Māori culture forms a distinctive part of New Zealand culture and, due to a large diaspora and the incorporation of Māori motifs into popular culture, is found throughout the world. Contemporary Māori culture comprises traditional as well as 20th-century influences.

=== Traditional culture ===
Archaeological record indicates a gradual evolution of culture. In the course of a few centuries, the growing population led to competition for resources and an increase in warfare and an increased frequency of fortified pā. Various systems also arose aimed to conserve resources; most of these, such as tapu and rāhui, used religious or supernatural threats to discourage people from taking species at particular seasons or from specified areas.

Warfare between tribes was common, and Māori would sometimes eat their conquered enemies or enslave them. Performing arts such as the haka developed from their Polynesian roots, as did carving and weaving. Regional dialects arose, with differences in vocabulary and in the pronunciation of some words but the language retained enough similarities to other Eastern Polynesian languages for Tupaia, the Tahitian navigator on James Cook's first voyage in the region to act as an interpreter between Māori and the crew of the Endeavour.

=== Belief and religion ===

Traditional Māori beliefs have their origins in Polynesian culture. Concepts such as tapu (sacred), noa (non-sacred), mana (authority/prestige) and wairua (spirit) governed everyday Māori living, and there are also many Māori deities. Today, some Māori follow a variety of Christian faiths such as Presbyterianism, The Church of Jesus Christ of Latter-day Saints, Māori Christian groups such as Rātana and Ringatū, and also Catholic, Anglican and Methodist denominations. At the 2018 New Zealand census, 7.7 per cent of Māori were affiliated with Māori religions, beliefs, and philosophies; 29.9 per cent with Christian denominations and 53.5 per cent of Māori claimed no religion. Proportions of Christian and irreligious Māori are comparable with European New Zealanders.

Many Māori people observe spiritual traditions such as tapu and noa. Certain objects, areas, or buildings are tapu (spiritually restricted), and must be made noa (unrestricted) by ceremonial action. It is common practice, for instance, to remove one's shoes before entering a wharenui (meeting-house), a token of respect for the ancestors who are represented and spiritually present within the wharenui.

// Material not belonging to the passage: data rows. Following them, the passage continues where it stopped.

/-! ### setPc -/

@[simp] theorem State.setPc_mem (a : Word) : (s.setPc a).mem = s.mem := rfl
@[simp] theorem State.setPc_v (a : Word) : (s.setPc a).v = s.v := rfl
@[simp] theorem State.setPc_i (a : Word) : (s.setPc a).i = s.i := rfl
@[simp] theorem State.setPc_pc (a : Word) : (s.setPc a).pc = a := rfl
@[simp] theorem State.setPc_stack (a : Word) : (s.setPc a).stack = s.stack := rfl
@[simp] theorem State.setPc_sp (a : Word) : (s.setPc a).sp = s.sp := rfl
@[simp] theorem State.setPc_dt (a : Word) : (s.setPc a).dt = s.dt := rfl
@[simp] theorem State.setPc_st (a : Word) : (s.setPc a).st = s.st := rfl
@[simp] theorem State.setPc_display (a : Word) : (s.setPc a).display = s.display := rfl
@[simp] theorem State.setPc_key (a : Word) : (s.setPc a).key = s.key := rfl
@[simp] theorem State.setPc_run (a : Word) : (s.setPc a).run = s.run := rfl
@[simp] theorem State.setPc_fault (a : Word) : (s.setPc a).fault = s.fault := rfl
@[simp] theorem State.setPc_rnd (a : Word) : (s.setPc a).rnd = s.rnd := rfl
@[simp] theorem State.setPc_draws (a : Word) : (s.setPc a).draws = s.draws := rfl
@[simp] theorem State.setPc_pending (a : Word) : (s.setPc a).pending = s.pending := rfl
@[simp] theorem State.setPc_reply (a : Word) : (s.setPc a).reply = s.reply := rfl

/-! ### countDraw -/

@[simp] theorem State.countDraw_mem : s.countDraw.mem = s.mem := rfl
@[simp] theorem State.countDraw_v : s.countDraw.v = s.v := rfl
@[simp] theorem State.countDraw_i : s.countDraw.i = s.i := rfl
@[simp] theorem State.countDraw_pc : s.countDraw.pc = s.pc := rfl
@[simp] theorem State.countDraw_stack : s.countDraw.stack = s.stack := rfl
@[simp] theorem State.countDraw_sp : s.countDraw.sp = s.sp := rfl
@[simp] theorem State.countDraw_dt : s.countDraw.dt = s.dt := rfl
@[simp] theorem State.countDraw_st : s.countDraw.st = s.st := rfl
@[simp] theorem State.countDraw_display : s.countDraw.display = s.display := rfl
@[simp] theorem State.countDraw_key : s.countDraw.key = s.key := rfl
@[simp] theorem State.countDraw_run : s.countDraw.run = s.run := rfl
@[simp] theorem State.countDraw_fault : s.countDraw.fault = s.fault := rfl
@[simp] theorem State.countDraw_rnd : s.countDraw.rnd = s.rnd := rfl
@[simp] theorem State.countDraw_draws : s.countDraw.draws = s.draws + 1 := rfl
@[simp] theorem State.countDraw_pending : s.countDraw.pending = s.pending := rfl
@[simp] theorem State.countDraw_reply : s.countDraw.reply = s.reply := rfl

/-! ### beginCycle -/

@[simp] theorem State.beginCycle_mem (r : Option Byte) : (s.beginCycle r).mem = s.mem := rfl
@[simp] theorem State.beginCycle_v (r : Option Byte) : (s.beginCycle r).v = s.v := rfl
@[simp] theorem State.beginCycle_i (r : Option Byte) : (s.beginCycle r).i = s.i := rfl
@[simp] theorem State.beginCycle_pc (r : Option Byte) : (s.beginCycle r).pc = s.pc + 2 := rfl
@[simp] theorem State.beginCycle_stack (r : Option Byte) : (s.beginCycle r).stack = s.stack := rfl
@[simp] theorem State.beginCycle_sp (r : Option Byte) : (s.beginCycle r).sp = s.sp := rfl
@[simp] theorem State.beginCycle_dt (r : Option Byte) : (s.beginCycle r).dt = s.dt := rfl
@[simp] theorem State.beginCycle_st (r : Option Byte) : (s.beginCycle r).st = s.st := rfl
@[simp] theorem State.beginCycle_display (r : Option Byte) : (s.beginCycle r).display = s.display := rfl
@[simp] theorem State.beginCycle_key (r : Option Byte) : (s.beginCycle r).key = s.key := rfl
@[simp] theorem State.beginCycle_run (r : Option Byte) : (s.beginCycle r).run = s.run := rfl
@[simp] theorem State.beginCycle_fault (r : Option Byte) : (s.beginCycle r).fault = s.fault := rfl
@[simp] theorem State.beginCycle_rnd (r : Option Byte) : (s.beginCycle r).rnd = r := rfl
@[simp] theorem State.beginCycle_draws (r : Option Byte) : (s.beginCycle r).draws = s.draws := rfl
@[simp] theorem State.beginCycle_pending (r : Option Byte) : (s.beginCycle r).pending = s.pending := rfl
@[simp] theorem State.beginCycle_reply (r : Option Byte) : (s.beginCycle r).reply = s.reply := rfl

/-! ### takeFault -/

@[simp] theorem State.takeFault_mem (a : Word) (k : FaultKind) (w : Option Word) (n : Nat) : (s.takeFault a k w n).mem = s.mem :=
  rfl
@[simp] theorem State.takeFault_v (a : Word) (k : FaultKind) (w : Option Word) (n : Nat) : (s.takeFault a k w n).v = s.v :=
  rfl
@[simp] theorem State.takeFault_i (a : Word) (k : FaultKind) (w : Option Word) (n : Nat) : (s.takeFault a k w n).i = s.i :=
  rfl
@[simp] theorem State.takeFault_pc (a : Word) (k : FaultKind) (w : Option Word) (n : Nat) : (s.takeFault a k w n).pc = a :=
  rfl
@[simp] theorem State.takeFault_stack (a : Word) (k : FaultKind) (w : Option Word) (n : Nat) : (s.takeFault a k w n).stack = s.stack :=
  rfl
@[simp] theorem State.takeFault_sp (a : Word) (k : FaultKind) (w : Option Word) (n : Nat) : (s.takeFault a k w n).sp = s.sp :=
  rfl
@[simp] theorem State.takeFault_dt (a : Word) (k : FaultKind) (w : Option Word) (n : Nat) : (s.takeFault a k w n).dt = s.dt :=
  rfl
@[simp] theorem State.takeFault_st (a : Word) (k : FaultKind) (w : Option Word) (n : Nat) : (s.takeFault a k w n).st = s.st :=
  rfl
@[simp] theorem State.takeFault_display (a : Word) (k : FaultKind) (w : Option Word) (n : Nat) : (s.takeFault a k w n).display = s.display :=
  rfl
@[simp] theorem State.takeFault_key (a : Word) (k : FaultKind) (w : Option Word) (n : Nat) : (s.takeFault a k w n).key = s.key :=
  rfl
@[simp] theorem State.takeFault_run (a : Word) (k : FaultKind) (w : Option Word) (n : Nat) : (s.takeFault a k w n).run = .halted :=
  rfl
@[simp] theorem State.takeFault_fault (a : Word) (k : FaultKind) (w : Option Word) (n : Nat) : (s.takeFault a k w n).fault = some ⟨k, a, w, n⟩ :=
  rfl
@[simp] theorem State.takeFault_rnd (a : Word) (k : FaultKind) (w : Option Word) (n : Nat) : (s.takeFault a k w n).rnd = s.rnd :=
  rfl
@[simp] theorem State.takeFault_draws (a : Word) (k : FaultKind) (w : Option Word) (n : Nat) : (s.takeFault a k w n).draws = s.draws :=
  rfl
@[simp] theorem State.takeFault_pending (a : Word) (k : FaultKind) (w : Option Word) (n : Nat) : (s.takeFault a k w n).pending = s.pending :=
  rfl
@[simp] theorem State.takeFault_reply (a : Word) (k : FaultKind) (w : Option Word) (n : Nat) : (s.takeFault a k w n).reply = s.reply :=
  rfl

Another spiritual ritual is hurihanga takapau (purification), practised when fishing to ensure there is no tapu on the fish.

=== Performing arts ===
Cultural performance of waiata (song), haka (dance), tauparapara (chants) and mōteatea (poetry) are used by Māori to express and pass on knowledge and understanding about history, communities, and relationships. Kapa haka is a Māori performance art believed to have originated with the legendary figure Tinirau. It was performed for tourists following European contact, starting in the 1880s; this sometimes involved adaptations to make it more familiar to European audiences. It was used in the First World War to raise money for the Maori Soldiers' Fund encouraged by Āpirana Ngata. A haka is often performed in a pōwhiri (welcoming ceremony).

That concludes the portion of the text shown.